When your loved one has dementia, you really have to laugh at this stuff. Because there's not usually much humor to be found. But this did bring a smile to my heart.
After my mother's hip fracture, when I decided to move my mother out of the tony Maplewood and into Masonicare, which has an attached rehab and skilled nursing facility on site, I reread the many documents I'd signed in a daze upon admission to Maplewood. Among the clauses that caught my eye was the pronouncement that you'd be charged $250 each for any lost room keys.
I returned my key but I could not find my mother's. She always wore it on a little plastic spiral wristlet thing.
I suppose finding it...or not...is inconsequential at this point since all my mother's assets will be sucked up by Masonicare and then the state will pick up most of her expenses.
Still, I worried about where that key was and I did NOT want to pay an outrageous "lost key" fee. I personally packed up everything in my mother's room at Maplewood and could not find it in her dresser drawers, her handbag, the closet, etc.

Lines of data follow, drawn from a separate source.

-- ==== Sys2Proof/Laws/Bytes.lean ====
section
/-! SUPPORT. Byte strings: lengths, XOR, lanes, and the 16-byte register groups. -/

namespace Sys2Proof.Machine

@[simp] theorem be16_length (v : BitVec 16) : (be16 v).length = 2 := rfl
@[simp] theorem le16_length (v : BitVec 16) : (le16 v).length = 2 := rfl
@[simp] theorem be32_length (v : Word) : (be32 v).length = 4 := rfl
@[simp] theorem lanes_length (w : Word) : (lanes w).length = 4 := rfl
@[simp] theorem zeros_length (n : Nat) : (zeros n).length = n := by simp [zeros]
@[simp] theorem bytesBe_length (n v : Nat) : (bytesBe n v).length = n := by simp [bytesBe]
@[simp] theorem quadBytes_length (q : Quad) : q.bytes.length = 16 := rfl

@[simp] theorem xorBytes_length (a b : List Byte) : (xorBytes a b).length = min a.length b.length := by
  simp [xorBytes]

/-- `s[i]` inside the string is its element there. -/
theorem byteAt_eq_getElem {s : List Byte} {i : Nat} (h : i < s.length) : byteAt s i = s[i] := by
  simp [byteAt, List.getD, h]

/-- Two byte strings are equal when their lengths and all their bytes are. -/
theorem bytes_ext {a b : List Byte} (hl : a.length = b.length) (h : ∀ i, i < a.length → byteAt a i = byteAt b i) :
    a = b := by
  apply List.ext_getElem hl
  intro i h1 h2
  rw [← byteAt_eq_getElem h1, ← byteAt_eq_getElem h2]
  exact h i h1

/-- Byte i of an XOR. -/
theorem byteAt_xorBytes {a b : List Byte} {i : Nat} (ha : i < a.length) (hb : i < b.length) :
    byteAt (xorBytes a b) i = byteAt a i ^^^ byteAt b i := by
  rw [byteAt_eq_getElem (by simp; omega), byteAt_eq_getElem ha, byteAt_eq_getElem hb]
  simp [xorBytes]

/-- XORing the same string twice gives back the first. -/
theorem xorBytes_cancel {a k : List Byte} (h : a.length ≤ k.length) : xorBytes (xorBytes a k) k = a := by
  apply bytes_ext (by simp; omega)
  intro i hi
  have : i < a.length := by simp at hi; omega
  rw [byteAt_xorBytes (by simp; omega) (by omega), byteAt_xorBytes this (by omega)]
  simp

/-- The lanes of the word made of four bytes are those bytes (R84). -/
@[simp] theorem lanes_ofLanes (b0 b1 b2 b3 : Byte) : lanes (ofLanes b0 b1 b2 b3) = [b0, b1, b2, b3] := by
  simp only [lanes, ofLanes, fieldAt, List.cons.injEq, and_true]
  refine ⟨?_, ?_, ?_, ?_⟩ <;>
  · ext i hi
    interval_cases i <;> simp

/-- Lane i of the word made of four bytes (R84). -/
theorem ofLanes_lane (b0 b1 b2 b3 : Byte) {i : Nat} (hi : i < 4) :
    (ofLanes b0 b1 b2 b3).extractLsb' (8 * i) 8 = byteAt [b0, b1, b2, b3] i := by
  have h := lanes_ofLanes b0 b1 b2 b3
  simp only [lanes, List.cons.injEq, and_true] at h
  interval_cases i
  · exact h.1
  · exact h.2.1
  · exact h.2.2.1
  · exact h.2.2.2

/-- A word is the word made of its lanes. -/
theorem ofLanes_lanes (v : Word) :
    ofLanes (v.extractLsb' 0 8) (v.extractLsb' 8 8) (v.extractLsb' 16 8) (v.extractLsb' 24 8) = v := by
  ext i hi
  interval_cases i <;> simp [ofLanes, fieldAt]

/-- A byte of a word as an 8-bit read returns it. -/
theorem extract_setWidth (v : Word) (k : Nat) : (v.extractLsb' k 8).setWidth 32 = (v >>> k) &&& 0xFF := by
  apply BitVec.eq_of_toNat_eq
  have h := Nat.and_two_pow_sub_one_eq_mod (v.toNat >>> k) 8
  simp at h ⊢
  rw [h]; omega

/-- Byte 4k + i of a register group is lane i of its word k (R40). -/
theorem Quad.byteAt_bytes (q : Quad) (k : Fin 4) {i : Nat} (hi : i < 4) :
    byteAt q.bytes (4 * k.val + i) = (q.get k).extractLsb' (8 * i) 8 := by
  fin_cases k <;> interval_cases i <;> rfl

/-- A 16-byte string survives being held in a register group (R40). -/
theorem Quad.bytes_ofBytes {t : List Byte} (h : t.length = 16) : (Quad.ofBytes t).bytes = t := by
  apply bytes_ext (by simp [h])
  intro i hi
  simp only [quadBytes_length] at hi
  simp only [Quad.bytes, Quad.ofBytes, lanes_ofLanes]
  interval_cases i <;> rfl

@[simp] theorem Quad.zero_bytes : Quad.zero.bytes = zeros 16 := by decide

/-- Reading a group's word after writing one (R42). -/
theorem Quad.get_set (q : Quad) (k j : Fin 4) (v : Word) :
    (q.set k v).get j = if j = k then v else q.get j := by
  fin_cases k <;> fin_cases j <;> rfl

/-- A register group is its four words. -/
theorem Quad.ext_get {p q : Quad} (h : ∀ k, p.get k = q.get k) : p = q := by
  cases p; cases q
  have h0 := h 0; have h1 := h 1; have h2 := h 2; have h3 := h 3
  simp only [Quad.get] at h0 h1 h2 h3
  simp [h0, h1, h2, h3]

end Sys2Proof.Machine
end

As I set most of the same stuff back up in her new space at Masonicare assisted living, I hoped to uncover it, but did not. After her 3 days there and the 2 week stint at Masonicare's geriatric psychiatric hospital unit, I packed up her stuff yet again, bringing it from Masonicare assisted living to my home because at that point I knew she had to go into the nursing home.

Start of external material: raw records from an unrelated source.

/-- Settles O51: a write stores the bytes it carries, and a read returns the buffer's. -/
theorem wordWriteStoresLanes : Obligations.WordWriteStoresLanes := by
  refine ⟨fun b base o v s (h : s.takesBuf b base) ho => ⟨fun h4 => ?_, ?_⟩,
    fun b base size o s (h : s.showsBuf b base size) ho => ⟨h.hostRead_byte ho, fun h4 => ?_⟩⟩
  · have hlanes {i : Nat} (hi : i < 4) := h.readByte_lanes ho h4 v hi
    have hshows := h.shows_memWrite o (lanes v)
    refine ⟨s.memWrite b o (lanes v), h.hostWrite v (h.shows.access_word ho h4), fun i hi => hlanes hi,
      s.sameBytesOutside_memWrite b o _, h.memWrite_frame o _, ?_, fun i hi => ?_⟩
    · have hread := hshows.hostRead_word ho h4
      rwa [h.ofLanes_readByte ho h4 v, State.memWrite_cfg] at hread
    · have hread := hshows.hostRead_byte (o := o + i) (by omega)
      rwa [hlanes hi, extract_setWidth, State.memWrite_cfg, ← Nat.add_assoc base] at hread
  · have hbyte := h.readByte_byte ho (v.extractLsb' 0 8)
    have hread := (h.shows_memWrite o [v.extractLsb' 0 8]).hostRead_byte ho
    rw [hbyte, extract_setWidth, State.memWrite_cfg] at hread
    exact ⟨s.memWrite b o [v.extractLsb' 0 8], h.hostWrite v (h.shows.access_byte ho), hbyte,
      s.sameBytesOutside_memWrite b o _, h.memWrite_frame o _, hread⟩
  · exact ⟨_, h.hostRead_word ho h4, fun i hi => by
      rw [ofLanes_lane _ _ _ _ hi]; interval_cases i <;> rfl⟩

end Sys2Proof.Machine

/-! SUPPORT. The command words (R110 to R121): in each format decoding inverts encoding, which fields a word's command
requires to be 0, and what a word that breaks such a requirement does. -/

namespace Sys2Proof.Machine

/-! ### Decoding and encoding -/

/-- A command's word decodes to the command in the command's own format. -/
theorem decode_encode (i : Instr) : decode i.format (encode i) = .ok i := by
  cases i with
  | aesenc | ctrxor | cmac | micgen | sealFrame | openFrame | keyclr =>
    simp [decode, decodeCe, encode, Instr.format, Instr.opcode]
  | senc | srxb | srxack | srxrst => simp [decode, decodeSc, encode, Instr.format, Instr.opcode]

/-- A word of format CE with a known OPC is its other three fields and that OPC. -/
theorem ceWord_of_opcOf {w : Word} {opc : Byte} (h : opcOf w = opc) : ceWord (rsvOf w) (offOf w) (lenOf w) opc = w :=
  h ▸ ceWord_fields w

/-- A word of format SC with a known OPC is its other two fields and that OPC. -/
theorem scWord_of_opcOf {w : Word} {opc : Byte} (h : opcOf w = opc) : scWord (serRsvOf w) (argOf w) opc = w :=
  h ▸ scWord_fields w

/-- Decoding drops no bit: the command a word decodes to has that word as its encoding. -/
theorem encode_of_decode {f : Format} {w : Word} {i : Instr} (h : decode f w = .ok i) : encode i = w := by
  cases f with
  | ce =>
    simp only [decode, decodeCe] at h
    split_ifs at h <;> cases h <;> exact ceWord_of_opcOf ‹opcOf w = _›
  | sc =>
    simp only [decode, decodeSc] at h
    split_ifs at h <;> cases h <;> exact scWord_of_opcOf ‹opcOf w = _›

/-- Settles O1: the encoding decodes to the command, and what a word decodes to has its format and its bits. -/
theorem decodeInvertsEncode : Obligations.DecodeInvertsEncode := by
  intro f w i
  constructor
  · exact fun h => ⟨format_of_decode h, encode_of_decode h⟩
  · rintro ⟨rfl, rfl⟩
    exact decode_encode i

/-- Settles O2: each word is the encoding of its command. -/
theorem writtenOutWordsDecode : Obligations.WrittenOutWordsDecode := by
  have hword {f : Format} {w : Word} {i : Instr} (hf : i.format = f) (he : encode i = w) : decode f w = .ok i :=
    (decodeInvertsEncode f w i).2 ⟨hf, he⟩
  exact ⟨hword rfl rfl, hword rfl rfl, hword rfl rfl, hword rfl rfl, hword rfl rfl, hword rfl rfl⟩

/-! ### Assigned OPCs and must-be-zero fields (R114 to R119) -/

/-- Every assigned OPC of format CE names a command (R114). -/
theorem exists_decode_ce {w : Word} (h1 : 1 ≤ (opcOf w).toNat) (h7 : (opcOf w).toNat ≤ 7) :
    ∃ i, decode .ce w = .ok i := by
  simp only [decode, decodeCe]
  split_ifs
  case neg => exfalso; bv_omega
  all_goals exact ⟨_, rfl⟩

/-- The fields a CE command requires to be 0: RSV, and LEN or OFF by its OPC (R117, R118). -/
theorem wellFormed_ce_iff {i : Instr} {w : Word} (h : decode .ce w = .ok i) :
    i.wellFormed = true ↔
      rsvOf w = 0 ∧ ((opcOf w = 1 ∨ opcOf w = 7) → lenOf w = 0 ∧ offOf w = 0) ∧
        ((opcOf w = 4 ∨ opcOf w = 5 ∨ opcOf w = 6) → offOf w = 0) := by
  obtain ⟨hf, rfl⟩ := (decodeInvertsEncode .ce w i).1 h
  cases i with
  | aesenc | keyclr => simp [encode, Instr.opcode, Instr.wellFormed, noOperands, and_assoc, and_comm]
  | micgen | sealFrame | openFrame => simp [encode, Instr.opcode, Instr.wellFormed, lenOnly]
  | ctrxor | cmac => simp [encode, Instr.opcode, Instr.wellFormed]
  | senc | srxb | srxack | srxrst => cases hf

/-- The OPCs of format SC (R115). -/
theorem opcOf_sc_bounds {i : Instr} {w : Word} (h : decode .sc w = .ok i) :
    1 ≤ (opcOf w).toNat ∧ (opcOf w).toNat ≤ 4 := by
  obtain ⟨hf, rfl⟩ := (decodeInvertsEncode .sc w i).1 h
  cases i with
  | senc | srxb | srxack | srxrst => simp [encode, Instr.opcode]
  | aesenc | ctrxor | cmac | micgen | sealFrame | openFrame | keyclr => cases hf

/-- The fields an SC command requires to be 0: RSV, and ARG by its OPC (R119). -/
theorem wellFormed_sc_iff {i : Instr} {w : Word} (h : decode .sc w = .ok i) :
    i.wellFormed = true ↔ serRsvOf w = 0 ∧ ((opcOf w = 3 ∨ opcOf w = 4) → argOf w = 0) := by
  obtain ⟨hf, rfl⟩ := (decodeInvertsEncode .sc w i).1 h
  cases i with
  | senc | srxb | srxack | srxrst => simp [encode, Instr.opcode, Instr.wellFormed]
  | aesenc | ctrxor | cmac | micgen | sealFrame | openFrame | keyclr => cases hf

/-! ### What a malformed command does (R117 to R119) -/

/-- Whatever its other checks and its effect, a CE command that fails the first check ends with PARAM_INVALID (R271). -/
theorem checked_of_param_false {p l k : Bool} {e : State → Host.Outcome State Fault Refusal} {s : State}
    (h : p = false) : checked p l k e s = .next (s.complete .paramInvalid) := by rw [h, checked_param]

/-- Whatever its effect, an SC command that is not legal sets CMDERR (R119). -/
theorem checkedSer_of_legal_false {legal : Bool} {e : State → State} {s : State} (h : legal = false) :
    checkedSer legal e s = .next s.setCmderr := by rw [checkedSer_eq, h]; rfl

/-- A CE command with a nonzero must-be-zero field ends with PARAM_INVALID (R117, R118). -/
theorem exec_ce_malformed {i : Instr} (hf : i.format = .ce) (h : i.wellFormed = false) (s : State) :
    exec i s = .next (s.complete .paramInvalid) := by
  cases i with
  | aesenc | ctrxor | cmac | micgen | sealFrame | openFrame => exact checked_of_param_false h
  | keyclr => exact checked_of_param_false (e := fun s => finish .ok s.clearKey) h
  | senc | srxb | srxack | srxrst => cases hf
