-- ==== Sys2Proof/Machine/Core.lean ====
section
/-! DEFINITION. The machine as the host reads it. -/

def Sys2Proof.core : Host.Core := {
  State := Sys2Proof.Machine.State,
  Fault := Sys2Proof.Machine.Fault,
  Refusal := Sys2Proof.Machine.Refusal,
  step := Sys2Proof.Machine.step,
  reset := Sys2Proof.Machine.State.reset }
end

I haven't made much progress sorting through stuff because I've been swamped with paperwork for her admission to nursing home, healthcare matters, financial matters and of course my f/t job.
Still, I was determined to find the damn key. At one point I found an unusually large key and although it wasn't on Maplewood's trademark wristlet, I thought my mother could have managed to remove it from the wristlet and that this might be it. So I eagerly stopped over at Maplewood with my dad, but no, they told me that wasn't their key.
I inquired at the front desk there whether one of their nurses removed it from my mother's wrist when she was brought to the hospital Labor Day weekend. the front desk sent out an email, got no response, then someone said we don't know, we have to look into it and I never heard from them again. (So typical.)
I basically gave up on ever finding the room key and I figured it would be futile to call the hospital about it.
Lo and behold, I found the key this morning. It was in the bottom of an opened box of Equate pantiliners. If I weren't so frugal, I could have easily tossed that box and never found it. Or, since it was opened, it could have easily fallen out and dropped who knows where.
There is a sad memory associated with those pantiliners. I remember when I first moved my mother to Maplewood, pre-hip fracture, when she was urgently asking me to get her some pantiliners. I didn't even know she used them although the funny thing is, i use them daily and I guess she did too. (Sorry, TMI?) Anyway, these were the pantiliners I'd bought her. I remember a few months later I thought she might be running low so I brought over another box and sadly, she did not seem to know what they were for. That's how quickly you can lose your mind.
Anyway, I've already alerted the business manager over there so i don't get charged any "missing key" fee.